We classified cases as ‘immigrant’ or ‘native French’, adhering as closely as possible to the definition of immigrants by the French National Institute of Statistics and Economic Studies (INSEE): “An immigrant is a person born as a foreigner abroad and residing in France” [15]. Given that we only had data on the country of birth, individuals were classified as ‘immigrants’ if they were born outside of France and either both parents were foreign-born or data on parental countries of birth were unavailable. All other cases were classified as ‘native French’.
Socioeconomic area-level data
We examined the associations at the ZIP code level between TB notification rates and multiple socioeconomic variables provided by INSEE. These variables were selected based on documented risk factors for TB in low-endemic countries from the literature. Initially, we analyzed the following variables separately: median household income per consumption unit, the proportion of high school graduates in the unschooled population aged 15 years and older, the proportion of manual workers in the active population aged 15–64 years, and the unemployment rate among the active population aged 15–64 years. We then estimated the associations between TB notification rates and a social deprivation indicator that combines these four variables, known as the French Deprivation Index (FDep) [16]. Additionally, we measured the associations between TB notification rates and the proportion of overcrowded households (see definition in the Supplementary Information) [17], as well as the population density level (Low, Medium, or High) [18].

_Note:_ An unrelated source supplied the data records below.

-- ==== Sys2Proof/WellFormed.lean ====
section
/-!
DEFINITION. Well-formed commands: those that name only units that some tray of the variant has (R2, R64, R149, R169, R184, R319). A
command whose form is right may still have no effect, when its condition does not hold.
-/

namespace Sys2Proof

/-- A core and one of its eight task slots (R64, R86). -/
def slotOk (cores c k : Nat) : Bool := decide (c < cores) && decide (k < 8)
/-- One of 16 domains and one of its 16 rings (R374). -/
def ringOk (d r : Nat) : Bool := decide (d < 16) && decide (r < 16)
/-- One of 16 domains and one of its 4 event queues (R383). -/
def queueOk (d q : Nat) : Bool := decide (d < 16) && decide (q < 4)
/-- A place that the patrol reads: a line of a core, a slice or a channel, a tally, a word of a table, or a loop slot (R439). -/
def PatrolTarget.ok (cores : Nat) : PatrolTarget → Bool
  | .coreLine c l => decide (c < cores) && decide (l < 12288)
  | .yardLine i l => decide (i < cores / 4) && decide (l < 49152)
  | .storeLine ch j => decide (ch < 3 * cores / 8) && decide (j < 1863680)
  | .tallyWord k => decide (k < 262144)
  | .tableWord sk _ => sk == 9 || sk == 10 || sk == 11 || sk == 12
  | .loopWord n _ => decide (n < 4096)
  | .trajEntry n i _ => decide (n < 4096) && decide (i < 64)
/-- An island that exists. -/
def Island.ok (cores : Nat) : Island → Bool
  | .core c => decide (c < cores)
  | .mesh => true
/-- A slice or channel that exists (R2). -/
def DeadUnit.ok (cores : Nat) : DeadUnit → Bool
  | .slice i => decide (i < cores / 4)
  | .channel i => decide (i < 3 * cores / 8)
/-- A requester that exists. -/
def CtoWho.ok : CtoWho → Bool
  | .ring d r => ringOk d r
  | .chan n => decide (n < 128)
  | .copy d r => ringOk d r

/-- Whether a command names only units of a tray with `cores` cores. -/
def Instr.wf (cores : Nat) (i : Instr) : Bool :=
  match i with
  | .nop x y _ | .add x y _ | .sub x y _ | .addc x y _ | .subb x y _ | .setcy x y _ | .clrcy x y _ | .and x y _ | .or x y _
  | .xor x y _ | .shl x y _ | .shr x y _ | .sar x y _ | .cmplt x y _ | .cmpltu x y _ | .cmpeq x y _ | .mulu x y _
  | .muls x y _ | .divu x y _ | .divs x y _ | .li x y _ | .lih x y _ | .sel x y _ | .swap x y _ | .hadd x y _ | .hsub x y _
  | .hmul x y _ | .hdiv x y _ | .hsqrt x y _ | .hcmp x y _ | .hcvti x y _ | .hcvtf x y _ | .ld32 x y _ | .ld64 x y _
  | .st32 x y _ | .st64 x y _ | .xmove x y _ | .kget x y _ | .wopen x y _ | .wclose x y _ | .tadd x y _ | .tset x y _
  | .twait x y _ | .spawn x y _ | .br x y _ | .bnz x y _ | .bz x y _ | .bcy x y _ | .solve x y _ | .outer x y _
  | .inner x y _ | .precswap x y _ | .commit x y _ | .finish x y _ | .corenum x y _ | .spmv x y _ | .vscale x y _
  | .dgemm x y _ | .bdapply x y _ | .formk x y _ | .fact x y _ | .invblk x y _ | .vadd x y _ | .vsub x y _ | .vmul x y _
  | .vmadd x y _ | .vclr x y _ | .vcopy x y _ | .vcvt x y _ | .vsel x y _ | .vclamp x y _ | .vneg x y _ | .vabs x y _
  | .shift x y _ | .vdot x y _ | .vmaxabs x y _ | .vsumh x y _ | .rdot x y _ | .rspmv x y _ | .rmul x y _ | .lmatv x y _
  | .retire x y | .commitCopyComplete x y | .waitComplete x y => slotOk cores x y
  | .engineCommandStart x _ | .engineCommandComplete x _ _ | .commandAbort x _ | .parkedResume x | .coreScrubStart x
  | .coreScrubComplete x _ | .grantHysteresisExpiry x | .islandStepChange x => decide (x < cores)
  | .deadlineStop _ | .undispatchedDeadline _ | .taskDrainComplete _ | .taskRelease _ | .taskDispatch | .beYieldForLc _
  | .beSliceEnd _ | .yieldContextSave _ | .kennelFillStart | .kennelFillComplete _ _ | .kennelReadDone _ | .hifClaim _
  | .hifRelease _ | .hifTake _ | .hifFndomWrite _ _ _ | .hifRstArm _ | .hifRstStart _ | .hifRstArmExpiry
  | .bar0UndecodedAccess _ _ _ _ _ _ | .registerWrite _ _ _ _ _ | .tunnelUp _ _ _ _ | .tunnelLoss _ | .hotReset _ _ _ | .d3hotEntry _
  | .d3hotExit _ _ _ | .busMasterClear _ | .yrdBurstGrant _ | .gridInstant | .loopCommit | .loopBaseWrite _ _ _ | .loopCtlClr _
  | .ppsInEdge _ | .holdoverTimeout | .discEnable _ _ _ | .discDisable _ _ _ | .timeEpochWrite _ _ _ | .timeFreqWrite _ _
  | .timeDtLowRead _ _ _ | .spdmGetDigests _ _ | .spdmGetCertificate _ _ | .spdmChallenge _ _ _ | .spdmGetMeasurements _ _ _
  | .spdmKeyExchange _ _ _ | .spdmEndSession _ _ | .spdmHeartbeat _ _ | .spdmHeartbeatTimeout _ _ | .spdmKeyUpdate _ _
  | .ideKmQuery _ _ | .ideKmKeyProg _ _ _ _ _ _ | .ideKmKSetGo _ _ _ _ _ | .ideKmKSetStop _ _ _ _ _ | .secSetupLock _ _ _
  | .knlCtlClr _ | .schedCtlClr _ | .yrdCtlClr _ | .leashRecompute | .lowvExit | .leashRaise | .tmcReport _ _ _ _
  | .tmcReportTimeout | .tmccapWrite _ | .junctionSensorRead _ | .hotClear | .thermalTrip | .rasRecordLog
  | .knagoHelloReceived _ _ _ | .knagoLossOfSignal | .knagoFrameTimeout | .knagoSearchTimeout | .knagoSearchRetry
  | .knagoFrameError | .knagoHeartbeatSend | .knagoHeartbeatReceived _ | .snapshotReceived _ | .twinCfgWrite _ _ _
  | .twinClaim _ | .twinRelease _ | .twinStandby _ | .twinHandover _ | .claimMessageReceived _ | .grantReceived
  | .claimTimeout | .handoverReceived | .handoverAckReceived | .twinAuthInFall | .twinAuthInContention | .powerGood
  | .inputUndervoltage | .inputBrownout | .railInRange | .railFault | .railRetry | .coolantCheck _ _ | .tcrWrite _
  | .bootRomRun _ _ _ _ | .standStart _ | .timebaseStart | .functionConfigReady _ | .storeReady | .ptpInstanceStart
  | .resetNPulse _ _ | .tmcFullReset _ | .fullResetRelease | .watchdogRestart | .watchdogProbe _ _ _ | .watchdogExpiry
  | .tmcRestart | .ppsOutEdge | .takeoverWindowEnd | .debugAccess _ | .coreRailMoveComplete | .fuseProgrammingComplete _
  | .spdmRequestRefused _ => true
  | .remoteWordArrival x y => decide (x < cores) && decide (y < cores)
  | .taskSubmit x y | .jobLoad x y | .jobUnload x y | .fellJob x y | .fellTask x y | .fellComplete x y | .assign x y
  | .knlEvict x y | .sqDescriptorFetch x y
  | .sqDescriptorReturn x y _ | .hostNop x y | .hostDescriptorComplete x y _ | .sqTailWrite _ x y _ _ | .sqEnable _ x y _ _
  | .sqDisable _ x y _ _ | .loopClose x y | .loopOpen x y | .loopResume x y | .loopQclear x y | .nonce x y _ _
  | .tokenProvision x y _ _ | .tokenOwn x y _ | .tokenSeal x y _ | .tokenReturn x y _ | .tokenScrap x y _ | .tokenDebug x y _
  | .tokenRevoke x y _ | .fuseSafe x y | .keyInstall x y _ => ringOk x y
  | .knlLoad x y | .knlPin x y | .knlUnpin x y | .knlUnload x y | .knlLoadCopyComplete x y _ => ringOk x y.ring
  | .segmentFillComplete x y _ => decide (x < cores) && decide (y < 9)
  | .tallyOpEffect x _ => decide (x < 262144)
  | .jobLoadComplete x _ | .coreConfClr _ x => decide (x < 256)
  | .granuleScrubComplete x _ => decide (x < 12 * cores)
  | .eqHeadWrite _ x y _ _ | .eqEnable _ x y _ _ | .eqItimeExpiry x y => queueOk x y
  | .tallyAdd _ x _ _ | .encoderTransition x _ _ _ | .encoderIndexEdge x _ | .sentMessageEnd x _ | .captureEnable _ x _ _
  | .overspeedClear _ x _ | .pwmPeriodStart x | .tlyDrangeWrite _ x _ _ | .knlDrangeWrite _ x _ _ | .pwmOnTimeEnd x
    => decide (x < 16)
  | .yrdEnable _ x | .yrdDisable _ x | .yrdDoorbell _ x | .yrdAbort _ x | .yrdPollExpiry x | .yrdDescriptorFetch x _
  | .yrdMove x | .yrdLoop x | .yrdWait x | .yrdWaitSatisfied x | .yrdSignal x | .yrdEmpty x _ | .yrdEnd x _
  | .yrdBurstComplete x _ => decide (x < 128)
  | .loopDvalidSet _ x _ _ | .loopDvalidClear _ x _ _ | .trajectoryPush x _ => decide (x < 4096)
  | .ethernetFrameReceived x _ | .gptpSyncTimer x | .gptpAnnounceTimer x | .gptpPdelayReqTimer x
  | .gptpPdelayReqReceived x _ _ | .gptpPdelayRespReceived x _ _ | .gptpForeignReceived x _ | .ethernetLinkChange x _
    => decide (x < 4)
  | .canFrameReceived x _ | .canRecover _ x | .canBusOffRecovered x | .canBusError x _ => decide (x < 8)
  | .send x _ | .queueFrameLate x | .dinRawEdge x _ _ | .dinFilterExpiry x | .dinStuckExpiry x | .dinEnable _ x _ _
    => decide (x < 32)
  | .portTransmitStart x | .portTransmitEnd x _ => decide (x < 12)
  | .ringEnable _ x _ _ | .compareTrigger x | .compareDigestFormed x | .partnerDigestReceived x _ _ | .compareTimeout x
  | .msixVectorUnmask _ x => decide (x < 64)
  | .pioOwnWrite _ x _ _ => decide (x < 764)
  | .patrolStep x _ => PatrolTarget.ok cores x
  | .islandHandshakeFault x => Island.ok cores x
  | .meshFlitCrcFail ⟨x, _⟩ | .meshLinkRetrainDone x _ => decide (x < 4 * cores)
  | .pcieCompletionTimeout x => CtoWho.ok x
  | .sliceOrChannelStopsAnswering x => DeadUnit.ok cores x

end Sys2Proof
end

For the first period, continuous variables were derived from municipal or sub-municipal datasets from the 2009 or 2010 censuses, whereas for the second period, they were obtained from the 2015 and 2016 censuses (see Supplementary Table 1). We primarily utilized population-weighted means to calculate ZIP code-level values for most continuous variables. However, for the median household income per consumption unit, we employed population-weighted medians. The population density level of municipalities was consistent across both periods, as data was solely available from the 2010 census. To establish ZIP code population density levels, we computed the cumulative number of inhabitants in 2010 for each density level within the municipalities corresponding to the same ZIP code [19].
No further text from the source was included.